Prompt
Your answer should be a single number: the count of lines in the listing that contain "unit".

Task material
-- ==== Sys2Proof/Machine/Issue.lean ====
section
/-! DEFINITION. PACKET_HEADER: a packet issues (R57 to R65, R68, R101, R123, R371). It is fetched at `cp`, validated as a whole, and its
words go to their engines; or it faults, or waits. -/

namespace Sys2Proof.Machine

/-- What validation makes of a packet (R65). -/
inductive Verdict where
  /-- The packet faults: the failing word's context, and the check that fails. -/
  | fault (c : Ctx) (f : Fail)
  /-- The packet waits at issue, in loose and safelight modes. -/
  | hold
  /-- The packet issues: its words that are not guarded off, with their contexts. -/
  | go (ws : List (PWord × Ctx))
  deriving DecidableEq, Repr

/-- The dispatch delay of an engine (R56). -/
def engDelay (e : Nat) : Nat :=
  match e with
  | 0 => 0 | 4 => 1 | 3 => 2 | 1 => 3 | _ => 4

/-- The context of a packet at `cp`, with `n` words behind its header, that would issue now. -/
def packetCtx (s : State) (b hdr n : Nat) : Ctx :=
  let t := strandOf s b
  let c : Ctx := { Ctx.none with bank := b, grp := t.grp, hand := t.trap }
  { c with pkc := timeOf s (ctxClk c), hdr := hdr, waddr := hdr, word := BitVec.ofNat 32 (imageWord s (bankStack b) (bankGroup s b).kern hdr),
           nxt := hdr + 4 * (1 + n), preds := predsOf t, vrm := t.vrm, seed := t.seed, serial := t.serial, ftz := t.vftz, tol := t.cktol,
           tbl := bankTable s b }

/-- A vector narrowing word that SRH rounds takes a serial (R45). -/
def takesSerial (c : Ctx) (i : Instr) : Bool :=
  decide (c.vrm = 4) &&
    (match i with
     | .vcvtBf16F32 _ _ _ _ _ => true
     | .vcvtE4m3F32 _ _ _ _ _ => true
     | .vcvtF32I32 _ _ _ _ => true
     | .vcvtI32F32 _ _ _ _ => true
     | .vqntE2m1 _ _ _ _ _ => true
     | _ => false)

/-- The word writes `vseed` (R47, R108). -/
def writesSeed (i : Instr) : Bool :=
  match i with
  | .csrw _ _ k => decide (k = 0x013)
  | .csrs _ _ k => decide (k = 0x013)
  | .csrc _ _ k => decide (k = 0x013)
  | _ => false

/-- The context of a word of a packet (R63): its registers as they read at issue, and the serials that words before it take (R45). -/
def wordCtx (s : State) (c : Ctx) (taken : Nat) (p : PWord) : Ctx :=
  let t := strandOf s c.bank
  let rs := wordReads p.word
  let val (k : Nat) : Dword := match rs.find? (fun x => decide (x.1 = k)) with | some x => sreg t x.2 | none => 0
  { c with waddr := p.addr, word := p.word, ra := val 1, rb := val 2, rc := val 3, rd := val 3, pre := p.pre, unit := p.unit,
           serial := c.serial + BitVec.ofNat 32 taken, arg := c.pkc + engDelay (wordEng p.word) }

/-- The checks of a word behind guard, registers, acceptance and power, by its engine: its context with what it captures, or the check that
fails (R65). -/
def engineChecks (s : State) (c : Ctx) (p : PWord) (timed : Bool) : Ctx × Option Fail :=
  let w := p.word
  let order (kc : Nat) : Option Fail := orderFail s c timed kc 0
  match wordEng w with
  | 0 => ({ c with unit := if cIsFar s c p.ins then 1 else 0 }, cFail s c timed p.ins)
  | 1 => (c, vFail s c timed p.ins)
  | 2 =>
    (match handlesFail s c.bank (mHandles w c.ra c.rb) with
     | some f => (c, some f)
     | none => let c1 := { c with recs := handleImgs s c.bank (mHandles w c.ra c.rb) }
               (c1, mFail s w c1 (c.pkc + 4) order))
  | 3 =>
    (match handlesFail s c.bank (xHandles w c.ra c.rb) with
     | some f => (c, some f)
     | none =>
       let c1 := { c with recs := handleImgs s c.bank (xHandles w c.ra c.rb) }
       (match xFail s w c1 timed with
        | some f => (c1, some f)
        | none => ({ c1 with recs := xImgs s w c1 }, none)))
  | 4 => ({ c with unit := if sIsFar timed p.ins then 1 else 0 }, sFail s c timed p.ins)
  | _ =>
    (match handlesFail s c.bank (bHandles w c.ra c.rb c.rd) with
     | some f => (c, some f)
     | none => let c1 := { c with recs := bImgs w (handleImgs s c.bank (bHandles w c.ra c.rb c.rd)) }
               (c1, bFail s w c1 (c.pkc + 4) order))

Response area
3